[[ Extracted information, beginning ]]

/-! ### 08: parsing, dispatch, workshops and the control store -/

/-- PARSE_FRAME, PARSE_RESUME, PARSE_RESULT_RELEASE, GMEM_WRITE and GMEM_READ (R95, R98, R116, R118, R123): a head leaves its queue with the next
ticket of its slice; results go on in head-queue order only; a graph-memory write is staged in an open transaction, or sets RANGE or ORPHAN;
a read loads the entry and changes nothing else. -/
def Obligations.ParsingAndGraphMemory : Prop :=
  (∀ (sl : Fin 16) (e : PErr) (s : State),
    (s.headQ sl = [] → exec (.parseFrame sl e) s = .next s) ∧
    (∀ id r, s.headQ sl = id :: r →
      (s.cfgV (s.frame id).vslot (ctlEn (prsPage sl)) = 0 ∨ s.stageFull (ing sl) = true ∨ 16 ≤ (s.engines sl).length →
        exec (.parseFrame sl e) s = .next s) ∧
      (s.cfgV (s.frame id).vslot (ctlEn (prsPage sl)) = 1 → s.stageFull (ing sl) = false → (s.engines sl).length < 16 →
        ∃ t, exec (.parseFrame sl e) s = .next t ∧ t.headQ sl = r ∧ (t.frame id).otkt = s.get (WKS_ORD_NEXT_I_NEXT sl) ∧
          t.get (WKS_ORD_NEXT_I_NEXT sl) = (s.get (WKS_ORD_NEXT_I_NEXT sl) + 1) % 2 ^ 16 ∧
          (t.stageOf (ing sl)).out.map (fun x => x.num) = (s.stageOf (ing sl)).out.map (fun x => x.num) ++ [s.get (WKS_ORD_NEXT_I_NEXT sl)] ∧
          (∀ i, i ≠ id → t.frame i = s.frame i) ∧ t.kept = s.kept))) ∧
  (∀ (f : Nat) (e : PErr) (s : State),
    (s.parseOf f = none ∨ (s.frame f).stage ≠ .parsing → exec (.parseResume f e) s = .next s) ∧
    ((s.parseOf f).isSome = true → (s.frame f).stage = .parsing →
      ∃ t, exec (.parseResume f e) s = .next t ∧ ((t.frame f).stage = .parsing ∨ (t.frame f).stage = .parsed ∨ (t.frame f).stage = .ordered) ∧
        (∀ i, i ≠ f → t.frame i = s.frame i) ∧ t.prt = s.prt ∧ t.kept = s.kept)) ∧
  (∀ (sl : Fin 16) (s : State),
    (s.engines sl = [] ∨ (∃ id r, s.engines sl = id :: r ∧ (s.frame id).stage ≠ .parsed) → exec (.parseResultRelease sl) s = .next s) ∧
    (∀ id r, s.engines sl = id :: r → (s.frame id).stage = .parsed →
      ∃ t, exec (.parseResultRelease sl) s = .next t ∧ t.engines sl = r ∧ t.dispQ (ing sl) = s.dispQ (ing sl) ++ [id] ∧
        t.frame id = { s.frame id with stage := .dispatch } ∧ (∀ i, i ≠ id → t.frame i = s.frame i) ∧ t.regs = s.regs ∧ t.kept = s.kept)) ∧
  (∀ (i : Fin 5) (sl : Fin 16) (s : State), s.reaches i (PRS_GMEM_CMD sl) = true →
    (gmemSize (s.get (PRS_GMEM_ADDR_MEM sl)) ≤ s.get (PRS_GMEM_ADDR_INDEX sl) →
      ∃ t, exec (.gmemWrite i sl) s = .next t ∧ exec (.gmemRead i sl) s = .next t ∧ t.get (PRS_GMEM_STAT_RANGE sl) = 1 ∧
        t.get ⟨prsPage sl + 0x14, 1, 1⟩ = 1 ∧ t.ldg = s.ldg ∧ t.gmem = s.gmem ∧ t.kept = s.kept) ∧
    (s.get (PRS_GMEM_ADDR_INDEX sl) < gmemSize (s.get (PRS_GMEM_ADDR_MEM sl)) →
      (s.txnState i = .idle →
        ∃ t, exec (.gmemWrite i sl) s = .next t ∧ t.get (PRS_GMEM_STAT_ORPHAN sl) = 1 ∧ t.get ⟨prsPage sl + 0x14, 0, 1⟩ = 1 ∧
          t.ldg = s.ldg ∧ t.gmem = s.gmem ∧ t.kept = s.kept) ∧
      (∀ key, key = gmemKey sl (s.get (PRS_GMEM_ADDR_MEM sl)) (s.get (PRS_GMEM_ADDR_INDEX sl)) →
        (s.txnState i = .opened → s.role = 0 → s.get (PRS_GMEM_ADDR_BCAST sl) = 0 → s.gmemStagedBy key = none ∨ s.gmemStagedBy key = some i.val →
          ∃ t, exec (.gmemWrite i sl) s = .next t ∧
            (∀ n : Fin 9, n.val < gmemWords (s.get (PRS_GMEM_ADDR_MEM sl)) →
              ((Tbl.get (fun _ => none) (t.txn i).gmem key).map fun v => bits v.toNat (32 * n.val) 32) = some (s.rd (PRS_GMEM_DATA sl n)).toNat) ∧
            (∀ x, x ≠ key → Tbl.get (fun _ => none) (t.txn i).gmem x = Tbl.get (fun _ => none) (s.txn i).gmem x) ∧
            (∀ j, j ≠ i.val → t.txn j = s.txn j) ∧ t.gmem = s.gmem ∧ t.regs = s.regs ∧ t.kept = s.kept) ∧
        (s.get (LDG_TXN_CTL_READ_STAGED i) = 0 →
          ∃ t, exec (.gmemRead i sl) s = .next t ∧
            (∀ n : Fin 9, n.val < gmemWords (s.get (PRS_GMEM_ADDR_MEM sl)) →
              (t.rd (PRS_GMEM_DATA sl n)).toNat = bits (Tbl.get (fun _ => 0) s.gmem key).toNat (32 * n.val) 32) ∧
            (∀ b, (∀ n : Fin 9, b ≠ PRS_GMEM_DATA sl n) → t.rd b = s.rd b) ∧ t = { s with regs := t.regs }))))

/-- DISPATCH_GRANT, CONTEXT_LOADED, LOOKUP_RESULT, TICKET_RELEASE and TICKET_SKIP (R120, R127, R129, R130, R133): a FREE context of an awake
workshop takes the first head, egress before ingress,
or steals one, which is counted; its pass starts at the image's entry; a result lands in its register; a done ticket
that nothing blocks leaves the stage; a blocker of 20 µs is marked skipped. -/
def Obligations.DispatchAndReorder : Prop :=
  (∀ (w : Fin 64) (c : Fin 256) (s : State), (s.ctx w c).st ≠ .free → exec (.dispatchGrant w c) s = .next s) ∧
  (∀ (w : Fin 64) (c : Fin 256) (q id : Nat) (r : List Nat) (s : State), s.dispQ q = id :: r → q = egr (w / 4) ∨ q = ing (w / 4) →
    (q = ing (w / 4) → s.dispQ (egr (w / 4)) = []) → s.takesHeads w (s.frame id).vslot = true → (s.ctx w c).st = .free →
    ∃ t, exec (.dispatchGrant w c) s = .next t ∧ (t.ctx w c).st = .loading ∧ (t.ctx w c).frame = id ∧
      (t.ctx w c).egress = decide (q = egr (w / 4)) ∧ t.dispQ q = r ∧ (∀ p, p ≠ q → t.dispQ p = s.dispQ p) ∧
      (∀ i, i ≠ id → t.frame i = s.frame i) ∧ t.regs = s.regs ∧ t.kept = s.kept) ∧
  (∀ (w : Fin 64) (c : Fin 256) (q id : Nat) (r : List Nat) (s : State), s.serveQueue w = some q → s.dispQ q = id :: r → q / 2 ≠ w.val / 4 →
    q / 2 < 16 → s.takesHeads w (s.frame id).vslot = true → (s.ctx w c).st = .free →
    ∃ t, exec (.dispatchGrant w c) s = .next t ∧ (t.ctx w c).st = .loading ∧ (t.ctx w c).frame = id ∧ t.dispQ q = r ∧
      t.get (WKS_STOLEN_STOLEN w) = min (s.get (WKS_STOLEN_STOLEN w) + 1) (2 ^ 32 - 1) ∧
      t.get (WKS_STEAL_OUT_STEAL_OUT (q / 2)) = min (s.get (WKS_STEAL_OUT_STEAL_OUT (q / 2)) + 1) (2 ^ 32 - 1) ∧ t.kept = s.kept) ∧
  (∀ (w : Fin 64) (c : Fin 256) (s : State),
    ((s.ctx w c).st ≠ .loading → exec (.contextLoaded w c) s = .next s) ∧
    ((s.ctx w c).st = .loading → ∃ t, exec (.contextLoaded w c) s = .next t ∧ (t.ctx w c).st = .ready ∧
      (t.ctx w c).pc = (if (s.ctx w c).egress = true then (Tbl.get (fun _ => {}) s.cst.store w.val).eent
        else (Tbl.get (fun _ => {}) s.cst.store w.val).ient) ∧
      (t.ctx w c).g = List.replicate 32 0 ∧ (t.ctx w c).l = List.replicate 8 .never ∧ (t.ctx w c).area.length = 1024 ∧
      (∀ x d, ctxKey x d ≠ ctxKey w c → t.ctx x d = s.ctx x d) ∧ t = { s with wks := t.wks })) ∧
  (∀ (k : Nat) (s : State),
    ((∀ l, s.lkp[k]? = some l → l.res = none) → exec (.lookupResult k) s = .next s) ∧
    (∀ l v, s.lkp[k]? = some l → l.res = some v → (s.ctx l.wks l.ctx).st ≠ .free → (s.ctx l.wks l.ctx).pass = l.pass →
      l.reg < (s.ctx l.wks l.ctx).l.length →
      ∃ t, exec (.lookupResult k) s = .next t ∧ (t.ctx l.wks l.ctx).l[l.reg]? = some (.result v) ∧ t.lkp = s.lkp.eraseIdx k ∧
        ((s.ctx l.wks l.ctx).st = .wait → (s.ctx l.wks l.ctx).wait = .reg l.reg → (t.ctx l.wks l.ctx).st = .ready) ∧
        t.regs = s.regs ∧ t.frames = s.frames ∧ t.kept = s.kept)) ∧
  (∀ (sl : Fin 16) (eg : Bool) (s : State),
    (releasable [] (s.stageOf (2 * sl.val + b2n eg)).out = none → ∀ h, exec (.ticketRelease sl eg h) s = .next s) ∧
    (∀ x, releasable [] (s.stageOf (2 * sl.val + b2n eg)).out = some x →
      (∃ t, exec (.ticketRelease sl eg false) s = .next t ∧
        (t.stageOf (2 * sl.val + b2n eg)).out = (s.stageOf (2 * sl.val + b2n eg)).out.filter (fun y => y != x) ∧ t.kept = s.kept) ∧
      (∃ t, exec (.ticketRelease sl eg true) s = .next t ∧
        (t.stageOf (2 * sl.val + b2n eg)).out.length = (s.stageOf (2 * sl.val + b2n eg)).out.length ∧
        t.get ⟨ordPage (2 * sl.val + b2n eg) + 0x10, 2, 1⟩ = 1 ∧ t.frames = s.frames ∧ t.kept = s.kept)) ∧
    (∀ n, blockerOf (s.stageOf (2 * sl.val + b2n eg)).out = some n → 20000 ≤ s.now - (s.stageOf (2 * sl.val + b2n eg)).since →
      ∃ t, exec (.ticketSkip sl eg) s = .next t ∧
        (t.stageOf (2 * sl.val + b2n eg)).out = (s.stageOf (2 * sl.val + b2n eg)).out.map (fun x => if x.num = n then { x with skipped := true } else x) ∧
        t.get ⟨ordPage (2 * sl.val + b2n eg) + 0x14, 1, 1⟩ = 1 ∧ t.frames = s.frames ∧ t.kept = s.kept) ∧
    (blockerOf (s.stageOf (2 * sl.val + b2n eg)).out = none ∨ s.now - (s.stageOf (2 * sl.val + b2n eg)).since < 20000 →
      exec (.ticketSkip sl eg) s = .next s))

[[ Extracted information, end ]]

Work request –
Above are the records; repeat exactly the lines from the one holding "f).stage = .ordered) ∧" down to the one holding "(s.engines sl = []", end lines included.

Result of the exercise –
      ∃ t, exec (.parseResume f e) s = .next t ∧ ((t.frame f).stage = .parsing ∨ (t.frame f).stage = .parsed ∨ (t.frame f).stage = .ordered) ∧
        (∀ i, i ≠ f → t.frame i = s.frame i) ∧ t.prt = s.prt ∧ t.kept = s.kept)) ∧
  (∀ (sl : Fin 16) (s : State),
    (s.engines sl = [] ∨ (∃ id r, s.engines sl = id :: r ∧ (s.frame id).stage ≠ .parsed) → exec (.parseResultRelease sl) s = .next s) ∧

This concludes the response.